▶ ACTIVITY: If a line comes after the one containing "def bootCertOf (q", leave it out; copy every line before it, and that line too, exactly as written, starting from the first line of the entries.

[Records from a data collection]
/-- The device certificate holds under the vendor keys of the image, and its keys are the device's own (R482). -/
def certOk (m cert : List Byte) : Bool :=
  let body := sliceAt cert 0 256
  ecdsaOk (imgEcdsaPub m) (sliceAt cert 256 96) (sha384 body) && lmsOk (imgLmsPub m) (sliceAt cert 352 1772) body &&
    sliceAt cert 16 97 == sliceAt Config.devicePub 0 97 && sliceAt cert 113 56 == sliceAt Config.longTermPub 0 56

/-- The path leads leaf q to the long-term public key of the certificate (R483). -/
def pathOk (cert path : List Byte) (q : Nat) : Bool :=
  lmsClimb (sliceAt cert 121 16) 20 (2 ^ 20 + q) (Config.longTermLeaf q) ((List.range 20).map fun i => sliceAt path (32 * i) 32) ==
    sliceAt cert 137 32

/-- The boot certificate (R485). -/
def bootCertOf (q : Nat) (path : List Byte) : List Byte :=
  let body := leBytes 4 0x42430001 ++ leBytes 2 128 ++ leBytes 2 q ++ sliceAt (Config.subtreePub q) 0 56 ++ deviceId ++
    List.replicate 16 0
  body ++ sliceAt (Config.deviceSign (sha384 body)) 0 96 ++ sliceAt (Config.longTermSign q body) 0 1132 ++ path

def State.deviceCert (s : State) : List Byte := s.flashBytes identityAt 2124
def State.pathEntry (s : State) (q : Nat) : List Byte := s.flashBytes (pathTableAt + 640 * q) 640

/-- Whether the boot has an identity; `fuseOk` is the read-back of fuse q (R484). -/
def State.identityOk (s : State) (fuseOk : Bool) : Bool :=
  decide (s.boot.leaf < 8192) && fuseOk && certOk s.boot.image s.deviceCert && pathOk s.deviceCert (s.pathEntry s.boot.leaf) s.boot.leaf

/-- The boot fuse is blown; whether one that fails its read-back counts as blown is a free value. -/
def State.blowBoot (s : State) (fuseOk : Bool) : State :=
  if 8192 ≤ s.boot.leaf then s
  else if fuseOk || s.free64.getLsbD 0 then s.took.withFuses { s.fuses with bootCount := s.boot.leaf + 1 }
  else s.took

/-- The identity of the boot: both certificates kept as read, or none. -/
def State.makeIdentity (s : State) (ok : Bool) : State :=
  s.modBoot fun b => { b with
    identityOff := !ok, deviceCert := if ok then s.deviceCert else [],
    bootCert := if ok then bootCertOf b.leaf (s.pathEntry b.leaf) else [] }

/-- The ratchet is asked for (R480). -/
def State.ratchets (s : State) : Bool := (fieldAt s.boot.image 6 2) % 2 == 1 && decide (s.fuses.svn < s.boot.imageSvn)

/-- The ratchet; after a failed read-back the count of blown fuses is a free value between the two. -/
def State.ratchet (s : State) (ok : Bool) : State :=
  let (a, b) := (s.fuses.svn, s.boot.imageSvn)
  s.took.withFuses { s.fuses with svn := if ok then b else a + s.free64.toNat % (b - a + 1) }

/-- RELEASE_DONE: `bootFuseOk` and `ratchetOk` are the read-backs. -/
def State.releaseBoot (s : State) (bootFuseOk ratchetOk : Bool) : State :=
  let id := s.identityOk bootFuseOk
  let s := (s.blowBoot bootFuseOk).makeIdentity id
  if s.ratchets && !ratchetOk then (s.ratchet false).lock lockFuse
  else (if s.ratchets then s.ratchet true else s).modBoot fun b => { b with st := .training }

def execReleaseDone (bootFuseOk ratchetOk : Bool) (s : State) : Res :=
  .next (if s.boot.st = .verify && s.boot.verified then s.releaseBoot bootFuseOk ratchetOk else s)

/-! ## Steps 5 and 6 (R299, R462, R474, R483, R494) -/

def pinRates : List Nat := [120, 112, 104, 96, 80, 64]

/-- The rate that every channel reaches, beginning at the cap; `best` is the highest rate of each channel (R299). -/
def trainedRate (cap : Nat) (best : List Nat) : Option Nat :=
  pinRates.find? fun r => decide (r ≤ cap) && (List.range 192).all fun c => decide (r ≤ best.getD c 0)

/-- HBM_TRAINING_DONE: `cap` is that of the configuration image, in units of 0.1 Gbit/s; `report` is what the stack
reports for each channel: temperature and whether it requests doubled refresh (R305). -/
def State.trainHbm (s : State) (cap : Nat) (best : List Nat) (report : List (BitVec 8 × Bool)) : State :=
  match trainedRate cap best with
  | none => ((s.withPart { s.part with cap := cap }).modBoot fun b => { b with hbmFail := true }).driveFaultL true
  | some r =>
    let s := ((s.withPart { s.part with cap := cap, rate := r }).modBoot fun b => { b with trained := true }).modHost fun h =>
      { h with memActive := true }
    s.each (List.range 192) fun s c => s.modChan c fun g =>
      let x := report.getD c (0, false)
      { g with trained := true, temp := x.1.toNat, refresh2x := x.2 }

def execHbmTrainingDone (cap : Nat) (best : List Nat) (report : List (BitVec 8 × Bool)) (s : State) : Res :=
  if 120 < cap then .fault .illFormed
  else .next (if s.boot.st = .training && !s.boot.trained && !s.boot.hbmFail then s.trainHbm cap best report else s)

/-- SUBTREE_READY. -/
def execSubtreeReady (s : State) : Res :=
  .next (if s.scribesRun && !s.boot.identityOff then s.modBoot fun b => { b with subtreeReady := true } else s)

/-- The first pass on every island; READY unless one of them put the device into FAULT_HOLD (R474). -/
def State.firstBurnish (s : State) (r : List Readings) : State :=
  let s := s.each (List.range islandCount) fun s i => s.pass i true (r.getD i [])
  if s.boot.st = .training then (s.modBoot fun b => { b with st := .ready }).event 0 else s

/-- FIRST_BURNISH_DONE; every island has been measured. -/
def execFirstBurnishDone (r : List Readings) (s : State) : Res :=
  if (List.range islandCount).any fun i => (r.getD i []).isEmpty then .fault .illFormed
  else .next (if s.boot.st = .training && s.boot.trained then s.firstBurnish r else s)

/-! ## ATTEST (R484, R485) -/

def attestBytes : Nat := 7140

/-- Reports that are owed. -/
def State.attestsDue (s : State) : List Op := s.sys.ops.filter fun o => match o.kind with
  | .attest _ _ _ => true
  | _ => false

/-- The destination of a report. -/
def State.attestParams (s : State) (p : Pkt) : Option Refuse :=
  let (dst, fl) := (p.arg 32 8, p.arg 40 1)
  badParam (decide (1 < fl) || !zeroAt p.body 41 7 || dst % 64 != 0 || (fl == 0 && !s.mappedRange dst attestBytes))

/-- ATTEST. -/
def execAttest (n : Fin 64) (p : Pkt) (s : State) : Res :=
  ringRes p (s.cmd n opAttest p (s.attestParams p)
    (chk (s.boot.identityOff || decide (32768 ≤ s.boot.reports + s.attestsDue.length)) (refuse stNoResource rsAttestExhausted))
    fun t => t.accept n opAttest p (.attest (sliceAt p.body 0 32) (p.arg 32 8) (p.arg 40 1 == 1)) 0)

/-- The report body. -/
def State.reportBody (s : State) (nonce : List Byte) : List Byte :=
  let b := s.boot
  leBytes 4 0x41540001 ++ leBytes 2 256 ++ leBytes 1 s.devState.code ++ leBytes 1 (b.mode.toNat + if b.slotB then 4 else 0) ++
    leBytes 2 b.leaf ++ [0, 0] ++ leBytes 4 b.reports ++ leBytes 6 s.now ++ [0, 0] ++ leBytes 1 b.imageSvn ++
    leBytes 1 s.fuses.svn ++ leBytes 1 b.ecdsaIdx ++ leBytes 1 b.lmsIdx ++ leBytes 2 s.inServiceCores.length ++
    leBytes 1 s.part.rate ++ leBytes 1 (if b.staged then 1 else 0) ++ sliceAt nonce 0 32 ++ deviceId ++ sliceAt b.measure 0 48 ++
    sliceAt b.stagedMeasure 0 48 ++ List.replicate 48 0

/-- The report with its signatures and certificates. -/
def State.report (s : State) (nonce : List Byte) : List Byte :=
  let body := s.reportBody nonce
  body ++ sliceAt (Config.deviceSign (sha384 body)) 0 96 ++ sliceAt (Config.subtreeSign s.boot.leaf s.boot.reports body) 0 2668 ++
    sliceAt s.boot.bootCert 0 1996 ++ sliceAt s.boot.deviceCert 0 2124

/-- ATTEST_DONE: once the subtree is built, in the order of fetch. -/
def execAttestDone (op : Nat) (s : State) : Res :=
  .next (match s.opOf op with
    | some o => match o.kind with
      | .attest nonce dst host =>
        if s.boot.subtreeReady && s.reach host dst && s.attestsDue.all fun q => decide (op ≤ q.no) then
          ((s.dstWrite host dst (s.report nonce)).modBoot fun b => { b with reports := b.reports + 1 }).finishOp o stOk 0
            (BitVec.ofNat 64 attestBytes)
        else s
      | _ => s
    | none => s)

/-! ## FW_STAGE (R481) -/

def State.staging (s : State) : Bool := s.sys.ops.any fun o => match o.kind with
  | .fwStage _ _ _ => true
  | _ => false

/-- FW_STAGE. -/
def execFwStage (n : Fin 64) (p : Pkt) (s : State) : Res :=
  let (img, bytes, host) := (p.arg 0 8, p.arg 8 8, p.arg 16 1 == 1)
  ringRes p (s.cmd n opFwStage p
    (badParam (img % 64 != 0 || bytes == 0 || decide (1 < p.arg 16 1) || !zeroAt p.body 17 7 || (!host && !s.mappedRange img bytes)))
    (chk s.staging (refuse stConflict 0))
    fun t => t.accept n opFwStage p (.fwStage img bytes host) 0)

/-- The slot that was not booted, erased and programmed. -/
def State.programSlot (s : State) (m : List Byte) : State :=
  let base := slotBase (!s.boot.slotB)
  let kept := s.flash.filter fun kv => !(decide (base ≤ kv.1) && decide (kv.1 < base + slotBytes))
  s.withFlash (m.zipIdx.foldl (fun f bk => f.set 0xFF (base + bk.2) bk.1) kept)

/-- FW_STAGE once the image has been read. -/
def State.stageImage (s : State) (o : Op) (m : List Byte) : State :=
  match imgFault s.fuses m with
  | some c => s.finishOp o stAuth 0 (BitVec.ofNat 64 c)
  | none =>
    let s := if s.boot.fromHost then s
      else (s.programSlot m).modBoot fun b => { b with staged := true, stagedMeasure := sha384 (imgHeader m) }
    s.finishOp o stOk 0 (BitVec.ofNat 64 (imgSvn m))

/-- FW_STAGE_DONE. -/
def execFwStageDone (op : Nat) (s : State) : Res :=
  .next (match s.opOf op with
    | some o => match o.kind with
      | .fwStage img bytes host =>
        if !s.reach host img then s
        else if !host && (s.badLine img bytes).isSome then (s.scan img bytes).finishOp o stWelt 0 0
        else (s.when (!host) (·.touch img bytes)).stageImage o (s.srcBytes host img (Nat.min bytes (slotBytes + 1)))
      | _ => s
    | none => s)

end Sys2Proof.Machine
end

▶ RESULT OF THIS TASK:
/-- The device certificate holds under the vendor keys of the image, and its keys are the device's own (R482). -/
def certOk (m cert : List Byte) : Bool :=
  let body := sliceAt cert 0 256
  ecdsaOk (imgEcdsaPub m) (sliceAt cert 256 96) (sha384 body) && lmsOk (imgLmsPub m) (sliceAt cert 352 1772) body &&
    sliceAt cert 16 97 == sliceAt Config.devicePub 0 97 && sliceAt cert 113 56 == sliceAt Config.longTermPub 0 56

/-- The path leads leaf q to the long-term public key of the certificate (R483). -/
def pathOk (cert path : List Byte) (q : Nat) : Bool :=
  lmsClimb (sliceAt cert 121 16) 20 (2 ^ 20 + q) (Config.longTermLeaf q) ((List.range 20).map fun i => sliceAt path (32 * i) 32) ==
    sliceAt cert 137 32

/-- The boot certificate (R485). -/
def bootCertOf (q : Nat) (path : List Byte) : List Byte :=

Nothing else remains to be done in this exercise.